§ **What the exercise asks**
In the listing below, find the line with "(s.stepBegin k).riseNext" and the line with "and an access". Repeat those two lines and all lines between them exactly.

§ **Task inputs**
-- Opening Marker --

-- ==== Sys2Proof/Machine/Power.lean ====
section
/-! DEFINITION. Power shades, reload, clocks, device time and the resets (R369-R385, R429, R431, R438). -/

namespace Sys2Proof.Machine

open Sys2Proof

/-! ### Shades -/

/-- R226: a quadrant is offline and holds no frame. -/
def State.drained (s : State) (i : Nat) : Bool :=
  s.buf.offline.contains i && s.buf.blocks.all fun e => e.1 / 64 != i || e.2.used.isEmpty

/-- R138: ADMIT of a cluster. -/
def State.admits (s : State) (c : Nat) : Bool := bit (s.rg .necCtl c) 0

/-- The clusters of a port group. -/
def groupClusters (n : Nat) : List Nat := (List.range 8).map fun i => 8 * n + i

/-- R369: the condition under which a domain may leave Active. -/
def State.mayLeave (s : State) (k : Nat) : Bool :=
  if k < 3 then false
  else if k = domTbl then
    ! bit (s.rg .chipCtl) 8 && s.cu.q.isEmpty && s.cu.beginWait.isEmpty && s.cu.settleWait.isEmpty &&
      s.cu.fan.isEmpty && s.epc.commitBy.isNone && s.epc.abortBy.isNone
  else if 6 ≤ k && k < 14 then
    let n := k - 6
    (groupPorts n).all (fun lp => (s.port lp).st = .disabled) &&
      (groupClusters n).all (fun c => ! s.admits c) &&
      s.buf.used.all fun e => e.1 / 320 != n || e.1 ≥ 2560
  else if 22 ≤ k then s.drained (k - 22)
  else true

/-- R139: the threads of a cluster that are not IDLE, those of its sentinel left out. -/
def State.busy (s : State) (c : Nat) : Nat :=
  ((s.cluThreads c).filter fun k => (s.thr k).st ≠ .idle && k / 8 % 17 ≠ (s.clu c).sentinel).length

/-- R139: every store buffer of a cluster is empty. -/
def State.sbEmpty (s : State) (c : Nat) : Bool := (s.cluThreads c).all fun k => (s.thr k).sb.isEmpty

/-- R372, R444: what a PG domain waits for before it enters a shade below Active. -/
def State.stepWait (s : State) (k : Nat) (next : Shade) : Bool :=
  if 6 ≤ k && k < 14 then
    let n := k - 6
    (groupClusters n).all (fun c => s.busy c == 0) && (s.grp n).holdUnits == 0 &&
      (next = .pale || s.cu.fan.all fun f => f.left.all fun p => p / 6 != n) &&
      ((next ≠ .slate && next ≠ .black) || (groupClusters n).all s.sbEmpty)
  else true

/-- R373: MOVING while the domain is not where it goes. -/
def Domain.settleMove (d : Domain) : Domain :=
  let d := if d.shade = .active then { d with resetting := false } else d
  { d with moving := d.shade ≠ d.goal, woken := none }

/-- R363: the engines of a cluster take their roles from the number of retired ones; without one, the
cluster is verified. -/
def State.takeRoles (s : State) (c : Nat) : State :=
  let r := tget (fun _ => (0 : BitVec 17)) s.flt.retired c
  let x := { s.clu c with rotating := none, spareDue := none, checker := false, selfTest := false }
  if r = 0 then s.setClu c { x with sentinel := 16, spareUsed := false }
  else s.setClu c { x with sentinel := 31, spareUsed := true }

/-- R259: TEL_BW_CFG.WINDOW in µs, held to 10-1,000,000. -/
def State.bwWindow (s : State) : Nat := max 10 (min 1000000 (fld (s.rg .telBwCfg) 19 0))

/-- R325: the domain's return to Active ends a channel's self-refresh. -/
def State.exitDue (s : State) (c : Nat) : State :=
  if (s.dch c).st = .selfRefresh then s.setDch c { s.dch c with exitDue := true } else s

/-- R233: the enabled buckets that a group holds start full as it becomes Active for the first time since it lost its
memory: those that have found their home there meanwhile. -/
def State.fillPols (s : State) (n : Nat) : State :=
  if (s.grp n).cold then
    let pol := s.sched.pol.map fun e =>
      (e.1, if s.polIn n e.1 && e.2.en then { e.2.full with at_ := s.mono } else e.2)
    ({ s with sched := { s.sched with pol := pol } } : State).setGrp n { s.grp n with cold := false }
  else s

/-- R181, R233, R363, R255: what happens when a domain becomes Active. -/
def State.becomeActive (s : State) (k : Nat) : State :=
  if 6 ≤ k && k < 14 then
    let n := k - 6
    let g := s.grp n
    let s := s.setGrp n { g with par := List.replicate 6 (bit s.epc.num 0), flip := List.replicate 6 false, absent := true }
    let s := s.fillPols n
    let s := if s.reload.unkept.contains n then s.emptyReplica (n / 2) else s
    let s : State := { s with reload := { s.reload with unkept := s.reload.unkept.filter (· != n) } }
    (groupClusters n).foldl State.takeRoles s
  else if k = domTel then
    ({ s with tel := { s.tel with bwStart := s.now, bwLen := s.bwWindow } } : State).ledOpen
  else if k = domDram then (List.range 4).foldl State.exitDue s
  else s

/-- R375: a group that leaves Active and Pale no longer keeps its replica for a partner in Black. -/
def State.unkeep (s : State) (n : Nat) : State :=
  let m := if n % 2 = 0 then n + 1 else n - 1
  if (s.dmn (domPg m)).shade = .black && ! s.reload.unkept.contains m then
    { s with reload := { s.reload with unkept := s.reload.unkept ++ [m] } }
  else s

/-- R370: what a domain loses or closes as it enters a shade on the way down. -/
def State.enterShade (s : State) (k : Nat) (x : Shade) : State :=
  let s := if 14 ≤ k && k < 22 then s.sxDown (k - 14) else s
  let s := if k = domDram && x ≠ .pale then (List.range 4).foldl State.dramStop s else s
  let s : State := if 6 ≤ k && k < 14 then
      let n := k - 6
      let g := s.grp n
      let s := s.setGrp n { g with absent := true }
      let s := if x = .grey then s.unkeep n else s
      if x = .slate then
        let cl := (groupClusters n).foldl (fun t c =>
          let y := tget (fun _ => ({} : Cluster)) t c
          tset (fun _ => {}) t c { y with locks := [] }) s.clusters
        { s with threads := tdrop (fun t => t / 136 / 8 == n) s.threads, clusters := cl }
      else s
    else s
  if x = .black then (s.setDmn k { s.dmn k with shade := .black }).loseDom k else s

/-- R373: a step down is refused: the domain stays, TARGET takes its shade, REFUSED is set. -/
def State.refuseStep (s : State) (k : Nat) : State :=
  let d := s.dmn k
  s.setDmn k { d with target := d.shade, refused := true, moving := false, step := none, woken := none }

/-- R215, R226: the pools follow the quadrants whose domains are Active. -/
def State.quadStep (s : State) (k : Nat) : State := if 22 ≤ k then s.poolSteps else s

/-- R371-R373: a domain that is to move begins its next step: a step down once the condition of R369 has been
checked again and the waits of R372 are over, a step out of Black as R371 allows. -/
def State.stepBegin (s : State) (k : Nat) : State :=
  let d := s.dmn k
  if ! d.moving || d.step.isSome then s
  else
    match nextShade k d.shade.code d.goal.code with
    | none => s.setDmn k d.settleMove
    | some x =>
      if d.shade.code < x.code then
        if ! s.mayLeave k then s.refuseStep k
        else if ! s.stepWait k x then s
        else s.setDmn k { d with step := some x }
      else if d.shade = .black && ! s.mayRise k then s
      else s.setDmn k { d with step := some x }

/-- R371: the domains that wait to leave Black begin to, in ascending order, as far as they may. -/
def State.riseNext (s : State) : State :=
  (List.range 26).foldl (fun st k => if (st.dmn k).shade = .black then st.stepBegin k else st) s


/-- R370-R373: the step under way to shade `x` ends, and what may begin next begins. -/
def State.stepEnd (s : State) (k : Nat) (x : Shade) : State :=
  let d := s.dmn k
  let s :=
    if d.shade.code < x.code then
      let s := s.enterShade k x
      (s.setDmn k ({ s.dmn k with shade := x, step := none } : Domain).settleMove).quadStep k
    else
      let s := s.setDmn k ({ d with shade := x, step := none } : Domain).settleMove

      if x = .active then (s.becomeActive k).quadStep k else s
  (s.stepBegin k).riseNext

/-- R370-R373: one step of a domain's move: it begins, if it has only waited so far, and ends. -/
def State.shadeStep (s : State) (k : Nat) : State :=
  let s := s.stepBegin k
  match (s.dmn k).step with
  | none => s
  | some x => if (s.dmn k).shade.code < x.code && ! s.stepWait k x then s else s.stepEnd k x

/-- R373: a write of PWR_DOMk: REFUSED is cleared by 1, TARGET is checked, and RESET resets. A step that is
under way ends before a changed TARGET counts. -/
def State.writeDom (s : State) (k : Nat) (v : Word) : State :=
  if s.fusedDom k then s
  else
    let d := s.dmn k
    let d := if bit v 24 then { d with refused := false } else d
    let d : Domain := match Shade.ofCode (fld v 31 29) with
      | some x =>
        if accepts k x && (x = .active || s.mayLeave k) then
          let d := { d with target := x, woken := none }
          { d with moving := d.step.isSome || d.shade ≠ d.goal }
        else { d with refused := true }
      | none => { d with refused := true }
    let s := (s.setDmn k d).stepBegin k
    if bit v 23 then s.domReset k else s

/-- R374: a register access to a Pale domain wakes it; a further access keeps it awake. -/
def State.wake (s : State) (k : Nat) : State :=
  let d := s.dmn k
  if d.shade = .pale && ! d.moving then
    ((s.setDmn k { d with shade := .active, woken := some s.mono }).becomeActive k).quadStep k
  else if d.woken.isSome then s.setDmn k { d with woken := some s.mono }
  else s

/-- R277, R374, R396: a requester's access reaches a block of domain k: a Pale domain is woken for it,
and an access to a domain below Pale, or to one that is moving, is not served and is counted; a domain that the
variant fuses off is in Black for good (R2). A peek does not count as an access for the return to Pale. -/
def State.reach (s : State) (r : Req) (k : Nat) (peek : Bool := false) : Bool × State :=
  if s.fusedDom k || (s.dmn k).moving then (false, s.sleepAcc r)
  else
    let s := if peek && (s.dmn k).woken.isSome then s else s.wake k
    if s.isActive k then (true, s) else (false, s.sleepAcc r)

-- Closing Marker --

§ **Task answer**
  (s.stepBegin k).riseNext

/-- R370-R373: one step of a domain's move: it begins, if it has only waited so far, and ends. -/
def State.shadeStep (s : State) (k : Nat) : State :=
  let s := s.stepBegin k
  match (s.dmn k).step with
  | none => s
  | some x => if (s.dmn k).shade.code < x.code && ! s.stepWait k x then s else s.stepEnd k x

/-- R373: a write of PWR_DOMk: REFUSED is cleared by 1, TARGET is checked, and RESET resets. A step that is
under way ends before a changed TARGET counts. -/
def State.writeDom (s : State) (k : Nat) (v : Word) : State :=
  if s.fusedDom k then s
  else
    let d := s.dmn k
    let d := if bit v 24 then { d with refused := false } else d
    let d : Domain := match Shade.ofCode (fld v 31 29) with
      | some x =>
        if accepts k x && (x = .active || s.mayLeave k) then
          let d := { d with target := x, woken := none }
          { d with moving := d.step.isSome || d.shade ≠ d.goal }
        else { d with refused := true }
      | none => { d with refused := true }
    let s := (s.setDmn k d).stepBegin k
    if bit v 23 then s.domReset k else s

/-- R374: a register access to a Pale domain wakes it; a further access keeps it awake. -/
def State.wake (s : State) (k : Nat) : State :=
  let d := s.dmn k
  if d.shade = .pale && ! d.moving then
    ((s.setDmn k { d with shade := .active, woken := some s.mono }).becomeActive k).quadStep k
  else if d.woken.isSome then s.setDmn k { d with woken := some s.mono }
  else s

/-- R277, R374, R396: a requester's access reaches a block of domain k: a Pale domain is woken for it,
and an access to a domain below Pale, or to one that is moving, is not served and is counted; a domain that the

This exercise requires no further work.